> The problem:
Exactly as written, return every line of the data below.

Stored items:
-- ==== Sys2Proof/WellFormed.lean ====
section
/-! DEFINITION. Which commands can reach the module: the ranges that the rules give their operands, and the classes of commands. -/

namespace Sys2Proof

/-- The payload lengths of a CAN or CAN FD data field (R348). -/
def canLengths : List Nat := [0, 1, 2, 3, 4, 5, 6, 7, 8, 12, 16, 20, 24, 32, 48, 64]

/-- A frame as ISO 11898-1 admits it: identifier, format and payload length (R348, R350). -/
def CanFrame.wf (f : CanFrame) : Bool :=
  f.ident < (if f.ext then 2 ^ 29 else 2 ^ 11) && decide (f.data.length ∈ canLengths) && (f.fd || f.data.length ≤ 8) &&
    (f.fd || !f.brs) && (!f.remote || (!f.fd && f.data.isEmpty))

/-- The receive error counter moves by 1 or by 8. -/
def CanErr.wf : CanErr → Bool
  | .receive _ _ k => k = 1 || k = 8
  | .arbitration | .send .. | .exception => true

/-- A telegram's header fields and its dataset of at most 1,432 bytes (R382). -/
def Telegram.wf (t : Telegram) : Bool :=
  t.data.length ≤ 1432 && t.seq < 2 ^ 32 && t.comId < 2 ^ 32 && t.src < 2 ^ 32 && t.etb < 2 ^ 32 && t.optrn < 2 ^ 32

/-- A serial response: an address byte and a payload (R390). -/
def SerialReply.wf (r : SerialReply) : Bool := r.address < 256 && r.data.length ≤ 256

/-- The fields of a status packet (Table HLK-2). -/
def CardStatus.wf : CardStatus → Bool
  | .state _ => true
  | .check code => code < 256
  | .done code data => code < 256 && data < 2 ^ 16
  | .fault kind cls level _ => kind < 256 && cls < 16 && level ≤ 4

/-- The units whose record windows complete by themselves (R41). -/
def UnitId.fetches : UnitId → Bool
  | .place | .flt | .can _ | .net | .time | .hlk => true
  | .sys | .tick | .voter | .pair | .safe | .clk | .evr | .lcs | .pwr | .lane _ | .eth _ | .ser _ | .svc | .link _ | .card _ _
  | .pairUnit | .partner | .composite _ => false

/-- The class of a command: a lane's instruction, a command or register access by a writer (R35), or an event. -/
inductive CmdClass | instruction | written | event
deriving DecidableEq, Repr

> Task output:
-- ==== Sys2Proof/WellFormed.lean ====
section
/-! DEFINITION. Which commands can reach the module: the ranges that the rules give their operands, and the classes of commands. -/

namespace Sys2Proof

/-- The payload lengths of a CAN or CAN FD data field (R348). -/
def canLengths : List Nat := [0, 1, 2, 3, 4, 5, 6, 7, 8, 12, 16, 20, 24, 32, 48, 64]

/-- A frame as ISO 11898-1 admits it: identifier, format and payload length (R348, R350). -/
def CanFrame.wf (f : CanFrame) : Bool :=
  f.ident < (if f.ext then 2 ^ 29 else 2 ^ 11) && decide (f.data.length ∈ canLengths) && (f.fd || f.data.length ≤ 8) &&
    (f.fd || !f.brs) && (!f.remote || (!f.fd && f.data.isEmpty))

/-- The receive error counter moves by 1 or by 8. -/
def CanErr.wf : CanErr → Bool
  | .receive _ _ k => k = 1 || k = 8
  | .arbitration | .send .. | .exception => true

/-- A telegram's header fields and its dataset of at most 1,432 bytes (R382). -/
def Telegram.wf (t : Telegram) : Bool :=
  t.data.length ≤ 1432 && t.seq < 2 ^ 32 && t.comId < 2 ^ 32 && t.src < 2 ^ 32 && t.etb < 2 ^ 32 && t.optrn < 2 ^ 32

/-- A serial response: an address byte and a payload (R390). -/
def SerialReply.wf (r : SerialReply) : Bool := r.address < 256 && r.data.length ≤ 256

/-- The fields of a status packet (Table HLK-2). -/
def CardStatus.wf : CardStatus → Bool
  | .state _ => true
  | .check code => code < 256
  | .done code data => code < 256 && data < 2 ^ 16
  | .fault kind cls level _ => kind < 256 && cls < 16 && level ≤ 4

/-- The units whose record windows complete by themselves (R41). -/
def UnitId.fetches : UnitId → Bool
  | .place | .flt | .can _ | .net | .time | .hlk => true
  | .sys | .tick | .voter | .pair | .safe | .clk | .evr | .lcs | .pwr | .lane _ | .eth _ | .ser _ | .svc | .link _ | .card _ _
  | .pairUnit | .partner | .composite _ => false

/-- The class of a command: a lane's instruction, a command or register access by a writer (R35), or an event. -/
inductive CmdClass | instruction | written | event
deriving DecidableEq, Repr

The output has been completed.